Any help is greatly appreciated!

Thanks,

Josh

----------

## bfdi533

Did you ever get this working?

----------

## JjcampNR

I successfully got backups running, but have yet to attempt to restore from them, I plan on trying that tomorrow.  There were a few problems with my configuration including some conflicting xinetd.conf entries and some permission problems.  Also I didn't realize that the dump-type I was using was attempting to run Dump on the filesystem, and since I used ReiserFS that doesn't work, since ReiserFS does not support Dump.  I fixed the xinetd entries, permissions, and changed from the default of Dump to GNUTAR and I was able to write to tape.  Now I just have to see if what I wrote is any good.

If you need help with something feel free to post and I'll take a look.  Also, I found there are usually a few people that are in #amanda that provide some good suggestions and tips.

--Josh

----------

## bfdi533

Thanks for the update.

I still need to get the correct cables so that I can even see that SCSI tape library I plan to use.

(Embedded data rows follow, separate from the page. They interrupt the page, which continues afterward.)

theorem State.loadHeader_truthful (s : State) (h : Header) (hsrc : s.srcWindow.inRange = true)
    (hp : parseHeader s.mem s.srcAddr.toNat s.srcLen.toNat = .ok h) : (s.loadHeader h).FlagsTruthful := by
  obtain ⟨hpres, htotal, hlen, hfbb⟩ := parseHeader_ok _ _ _ _ hp
  have hfbb8 := finalByteBitsLegal_le _ _ hfbb
  have := totalCount_lt h.freq
  have := s.srcLen.isLt
  have hlen' : (s.loadHeader h).payLen.toNat = s.srcLen.toNat - headerLen h.nsym := by
    rw [State.loadHeader_payLen, BitVec.toNat_ofNat, Nat.mod_eq_of_lt (by omega)]
  have hfbb' : (s.loadHeader h).payFbb.toNat = h.fbb := by
    rw [State.loadHeader_payFbb, BitVec.toNat_ofNat, Nat.mod_eq_of_lt (by omega)]
  refine ⟨fun _ => ⟨?nsym, ?orig⟩, fun h => absurd h Bool.false_ne_true, fun h => absurd h Bool.false_ne_true,
    fun _ => ⟨rfl, s.loadHeader_payWindow_inRange h hsrc hlen, by rw [hlen', hfbb']; exact hfbb⟩⟩
  case nsym => rw [State.loadHeader_nsym, State.loadHeader_freq, ← hpres, toNat_ofNat_length_present]
  case orig => rw [State.loadHeader_origLen, State.loadHeader_freq, htotal, BitVec.toNat_ofNat,
    Nat.mod_eq_of_lt (by omega)]

/-- R187: EMIT_STREAM clears TOTAL_BITS and FINAL_BITS of an empty table only, for which CODES_VALID = 0. -/
theorem State.emitted_truthful (s : State) (hs : s.FlagsTruthful) : s.emitted.FlagsTruthful := by
  obtain ⟨ht, hr, hc, hh⟩ := hs
  refine ⟨ht, hr, fun hv => ?_, hh⟩
  have hcodes := hc hv
  have hnsym : s.nsym ≠ 0 := (hr hcodes.1).2.1
  have hfull : s.emptyTable = false := by rw [State.emptyTable, decide_eq_false hnsym, Bool.and_false]
  have hsame : s.emitted.totalBits = s.totalBits ∧ s.emitted.finalBits = s.finalBits := by
    simp [State.emitted, hfull]
  rw [hsame.1, hsame.2]
  exact hcodes

/-! ## Pseudocode runs -/

/-- The state a run leaves keeps the promises, however the run ends. -/
def Run.Truthful (r : Run) : Prop :=
  match r with
  | .ok s => s.FlagsTruthful
  | .raise _ s => s.FlagsTruthful

theorem Run.Truthful.andThen {r : Run} {k : State → Run} (hr : r.Truthful)
    (hk : ∀ s, r = .ok s → s.FlagsTruthful → (k s).Truthful) : (r.andThen k).Truthful := by
  cases r with
  | ok s => exact hk s rfl hr
  | raise e s => exact hr

theorem Run.Truthful.zeroLength {r : Run} (hr : r.Truthful) : r.zeroLength.Truthful := by
  cases r <;> exact hr

theorem Run.Truthful.complete {r : Run} (hr : r.Truthful) : r.complete.FlagsTruthful := by
  cases r <;> exact hr

section Commands
variable (s : State)

theorem runClear_truthful : (runClear s).Truthful :=
  State.TableTruthful.flagsTruthful (fun h => absurd h Bool.false_ne_true) rfl rfl rfl

theorem runCount_truthful (hs : s.FlagsTruthful) : (runCount s).Truthful := by
  obtain ⟨-, h⟩ | ⟨-, h⟩ := runCount_cases s <;> rw [h]
  · have hlen : s.srcBytes.length = s.srcLen.toNat := Memory.length_bytes _ _ _
    rw [← hlen]
    exact s.counted_truthful _ (hlen ▸ s.srcLen.isLt)
  · exact hs

theorem runBuildTree_truthful (hs : s.FlagsTruthful) : (runBuildTree s).Truthful := by
  obtain ⟨-, h⟩ | ⟨-, -, h⟩ | ⟨htable, hnsym, h⟩ := runBuildTree_cases s <;> rw [h]
  · exact hs
  · exact hs
  · exact s.treeBuilt_truthful hs htable hnsym

theorem runAssignCodes_truthful (hs : s.FlagsTruthful) : (runAssignCodes s).Truthful := by
  obtain ⟨-, h⟩ | ⟨htree, h⟩ := runAssignCodes_cases s <;> rw [h]
  · exact hs
  · exact s.loadCodes_truthful hs htree

theorem runEmitStream_truthful (hs : s.FlagsTruthful) : (runEmitStream s).Truthful := by
  obtain ⟨e, -, h⟩ | h | ⟨-, -, -, -, -, -, h⟩ := runEmitStream_cases s <;> rw [h]
  · exact hs
  · exact hs
  · exact s.emitted_truthful hs

theorem runParseHeader_truthful (hs : s.FlagsTruthful) : (runParseHeader s).Truthful := by
  obtain ⟨-, h⟩ | ⟨-, e, -, h⟩ | ⟨hsrc, hd, hp, h⟩ := runParseHeader_cases s <;> rw [h]
  · exact hs
  · exact State.flagsNone_truthful _
  · exact s.loadHeader_truthful hd hsrc hp

theorem runDecodePayload_truthful (hs : s.FlagsTruthful) : (runDecodePayload s).Truthful := by
  obtain ⟨e, -, h⟩ | ⟨e, -, h⟩ | ⟨out, -, -, -, -, -, -, -, h⟩ := runDecodePayload_cases s <;> rw [h]
  · exact hs
  · exact hs
  · exact hs

theorem runBuildAndAssign_truthful (hs : s.FlagsTruthful) : (runBuildAndAssign s).Truthful := by
  unfold runBuildAndAssign
  split
  · exact hs
  · exact (runBuildTree_truthful s hs).andThen fun t _ => runAssignCodes_truthful t

theorem runEncode_truthful (hs : s.FlagsTruthful) : (runEncode s).Truthful :=
  (((runCount_truthful s hs).andThen fun t _ => runBuildAndAssign_truthful t).andThen
    fun t _ => runEmitStream_truthful t).zeroLength

theorem runBuildIfAny_truthful (hs : s.FlagsTruthful) : (runBuildIfAny s).Truthful := by
  unfold runBuildIfAny
  split
  · exact hs
  · exact runBuildTree_truthful s hs

theorem runDecode_truthful (hs : s.FlagsTruthful) : (runDecode s).Truthful :=
  (((runParseHeader_truthful s hs).andThen fun t _ => runBuildIfAny_truthful t).andThen
    fun t _ => runDecodePayload_truthful t).zeroLength

end Commands

/-! ## Steps -/

theorem finish_truthful (fp : Footprint) (s t : State) (r : Run) (hraced : s.raced = false) (hr : r.Truthful)
    (h : finish fp s r = .next t) : t.FlagsTruthful := by
  rw [finish_unraced fp s r hraced] at h
  cases h
  exact hr.complete

/-- An unraced command's completion step keeps the promises. -/
theorem exec_truthful (i : Instr) (s t : State) (hs : s.FlagsTruthful) (hraced : s.raced = false)
    (h : exec i s = .next t) : t.FlagsTruthful := by
  cases i with
  | clear => exact finish_truthful _ s t _ hraced (runClear_truthful s) h
  | count => exact finish_truthful _ s t _ hraced (runCount_truthful s hs) h
  | buildTree => exact finish_truthful _ s t _ hraced (runBuildTree_truthful s hs) h
  | assignCodes => exact finish_truthful _ s t _ hraced (runAssignCodes_truthful s hs) h
  | emitStream => exact finish_truthful _ s t _ hraced (runEmitStream_truthful s hs) h
  | parseHeader => exact finish_truthful _ s t _ hraced (runParseHeader_truthful s hs) h
  | decodePayload => exact finish_truthful _ s t _ hraced (runDecodePayload_truthful s hs) h
  | encode => exact finish_truthful _ s t _ hraced (runEncode_truthful s hs) h
  | decode => exact finish_truthful _ s t _ hraced (runDecode_truthful s hs) h

theorem runWord_truthful (w : Word) (s t : State) (hs : s.FlagsTruthful) (hraced : s.raced = false)
    (h : runWord w s = .next t) : t.FlagsTruthful := by
  obtain ⟨i, -, hrun⟩ | ⟨e, -, hrun⟩ := runWord_cases w s <;> rw [hrun] at h
  · exact exec_truthful i s t hs hraced h
  · cases h; exact hs

theorem State.writeReg_truthful (s : State) (r : Reg) (v : Word) (hs : s.FlagsTruthful) :
    (s.writeReg r v).FlagsTruthful := by
  obtain h | h | h | h | ⟨-, h | h | h | h | h | h⟩ := s.writeReg_cases r v <;> rw [h] <;> exact hs

theorem State.busWrite_truthful (s : State) (off : Byte) (v : Word) (hs : s.FlagsTruthful) :
    (s.busWrite off v).FlagsTruthful := by
  unfold State.busWrite
  split
  · exact hs
  · split
    · exact hs
    · exact s.writeReg_truthful _ v hs

theorem State.assertReset_truthful (s : State) : s.assertReset.FlagsTruthful :=
  State.TableTruthful.flagsTruthful (fun h => absurd h Bool.false_ne_true) rfl rfl rfl

/-- No event of the outside world breaks a promise, raced or not: reset clears the flags, the rest leaves every field
the promises speak of. -/
theorem State.event_truthful (s : State) (e : HostEvent) (hs : s.FlagsTruthful) : (s.event e).FlagsTruthful := by
  cases e with
  | write off v => exact s.busWrite_truthful off v hs
  | read off => exact hs
  | memWrite a b => rw [State.event, State.outsideWrite_eq]; exact hs
  | memRead a => exact hs
  | rstAssert => exact s.assertReset_truthful
  | rstRelease => exact hs

theorem State.turn_truthful (s : State) (hs : s.FlagsTruthful) : s.turn.FlagsTruthful := by
  cases h : s.inputs with
  | nil => rw [s.turn_nil h]; exact hs
  | cons e rest => rw [s.turn_cons e rest h]; exact State.event_truthful _ e hs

In your opinion, should I start working on getting the backups working using disk as my "tape" first or should I work on getting the tape library working first?

----------

## JjcampNR

I think either way you'll run into many of the same issues, so I'd start with whatever you have access to first.  If you're waiting for cables for you tape drive, try giving the disk mode a shot.  Once you're done, you can always copy the config file over to a new backup scheme and make small changes.  That's one of the nice things about Amanda, once you get the major issues taken care of creating multiple configurations is simple.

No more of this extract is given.